The IDF said troops located and destroyed at least 11 improvised explosive devices hidden along roads in the Jenin refugee camp on Tuesday.
Operatives of terror groups “are planting IEDs and bombs on the roads in the refugee camp and in the city, in a civilian environment. This poses a threat to the security forces who use the roads in counterterrorism activities and to innocent people who also use them,” the IDF said in a statement.
The IDF said that since the early hours of Monday, troops had questioned over 300 Palestinian suspects, though only 30 of them were taken in for additional questioning.
The military operation began shortly after 1 a.m. on Monday with a series of airstrikes against multiple targets in the city, including a joint war room shared by various armed groups in the city.

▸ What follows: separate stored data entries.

theorem execFollowerSwapRetry_kept {r₀ : State} (d : Die) (s : State) (h : r₀.Keeps s) :
    r₀.RKeeps (execFollowerSwapRetry d s) := by
  unfold execFollowerSwapRetry
  repeat' (first
    | with_reducible (first
      | assumption | apply State.RKeeps.next | apply State.advanceTo_kept | apply State.swap_kept)
    | split)

theorem execFollowerHoldTimeout_kept {r₀ : State} (d : Die) (s : State) (h : r₀.Keeps s) :
    r₀.RKeeps (execFollowerHoldTimeout d s) := by
  unfold execFollowerHoldTimeout
  repeat' (first
    | with_reducible (first
      | assumption | apply State.RKeeps.next | apply State.advanceTo_kept | apply State.hold_kept
      | apply State.modReeve_kept | apply State.reeveAlert_kept)
    | split)

theorem execHoldAnswer_kept {r₀ : State} (d : Die) (s : State) (h : r₀.Keeps s) :
    r₀.RKeeps (execHoldAnswer d s) := by
  unfold execHoldAnswer
  try dsimp only
  repeat' (first
    | with_reducible (first
      | assumption | apply State.RKeeps.next | apply State.hold_kept | apply State.modReeve_kept
      | apply State.modBw_kept | apply State.reeveAlert_kept)
    | split)

theorem execNoLiveReeve_kept {r₀ : State} (s : State) (h : r₀.Keeps s) :
    r₀.RKeeps (execNoLiveReeve s) := by
  unfold execNoLiveReeve
  repeat' (first
    | with_reducible (first
      | assumption | apply State.RKeeps.next | apply State.alert_kept | apply State.advanceTo_kept
      | apply State.modBw_kept)
    | split)

theorem execLeaderYield_kept {r₀ : State} (d : Die) (s : State) (h : r₀.Keeps s) :
    r₀.RKeeps (execLeaderYield d s) := by
  unfold execLeaderYield
  repeat' (first
    | with_reducible (first
      | assumption | apply State.RKeeps.next | apply State.modBw_kept | apply State.bootReeve_kept)
    | split)

theorem State.reeveCtl_kept {r₀ : State} (s : State) (v : Word) (h : r₀.Keeps s) :
    r₀.OKeeps (State.reeveCtl s v) := by
  unfold State.reeveCtl
  repeat' (first
    | with_reducible (first
      | assumption | apply State.OKeeps.some | exact State.OKeeps.none | apply State.bootReeve_kept)
    | split)

theorem execReeveRestart_kept {r₀ : State} (w : Writer) (v : Word) (s : State) (h : r₀.Keeps s) :
    r₀.RKeeps (execReeveRestart w v s) := by
  unfold execReeveRestart
  repeat' (first
    | with_reducible (first
      | assumption | apply State.RKeeps.next | apply State.commit_kept | apply State.reeveCtl_kept)
    | split)

theorem execReeveMemoryUncorrectable_kept {r₀ : State} (d : Die) (s : State) (h : r₀.Keeps s) :
    r₀.RKeeps (execReeveMemoryUncorrectable d s) := by
  unfold execReeveMemoryUncorrectable
  repeat' (first
    | with_reducible (first
      | assumption | apply State.RKeeps.next | apply State.report_kept | apply State.bootReeve_kept))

Throughout the campaign, the IDF said, troops located and demolished at least eight weapon storage sites, six explosives labs with hundreds of primed devices, three war rooms used by Palestinian gunmen to observe Israeli forces, and other “terror infrastructure.” The IDF said it had also seized 24 assault rifles, 8 handguns and dozens of bullets.
Troops also carried out some 20 drone strikes against various targets in the refugee camp.
“Troops are finding [explosive] labs, weaponry, and demolishing them… the goal is to prevent the refugee camp from becoming an industrial lab for weapons, and to enable us more freedom of action in the refugee camp,” Hagari said.
“We’ll need to do this even after this operation. It will provide us with freedom of action to carry out operations in the future,” he added.
Internally, the military has referred to the operation by name, calling it “Bayit Vagan,” literally Home and Garden, a reference to Jenin’s biblical name, and the term has been used by Netanyahu as well. But the IDF Spokesperson’s Unit has insisted that the operation has no official name.
The military appeared to be downplaying the scale of the campaign by not giving it a name. Hagari has called it a “brigade-level raid.”
For weeks, there was speculation about a major Israeli military operation in the West Bank, following a string of shooting attacks and intense resistance to IDF raids in Palestinian cities.
The northern West Bank, and especially the city of Jenin and its environs, has long been considered by the IDF as a hotbed of terrorism, highlighted by a string of attacks in early 2022, many of which were carried out by residents of the area.
According to the IDF, since last year, some 50 shooting attacks were carried out by residents of the area, and 19 wanted Palestinians escaped to Jenin to seek refuge there from Israeli forces.
Tensions between Israelis and Palestinians have been high across the West Bank for the past year and a half, with the military carrying out near-nightly raids, amid a series of deadly Palestinian terror attacks.
Since the beginning of this year, Palestinian attacks in Israel and the West Bank have killed 24 people.
According to a tally by The Times of Israel, 147 West Bank Palestinians have been killed during that time — most of them during clashes with security forces or while carrying out attacks, but some were uninvolved civilians and others were killed under unclear circumstances.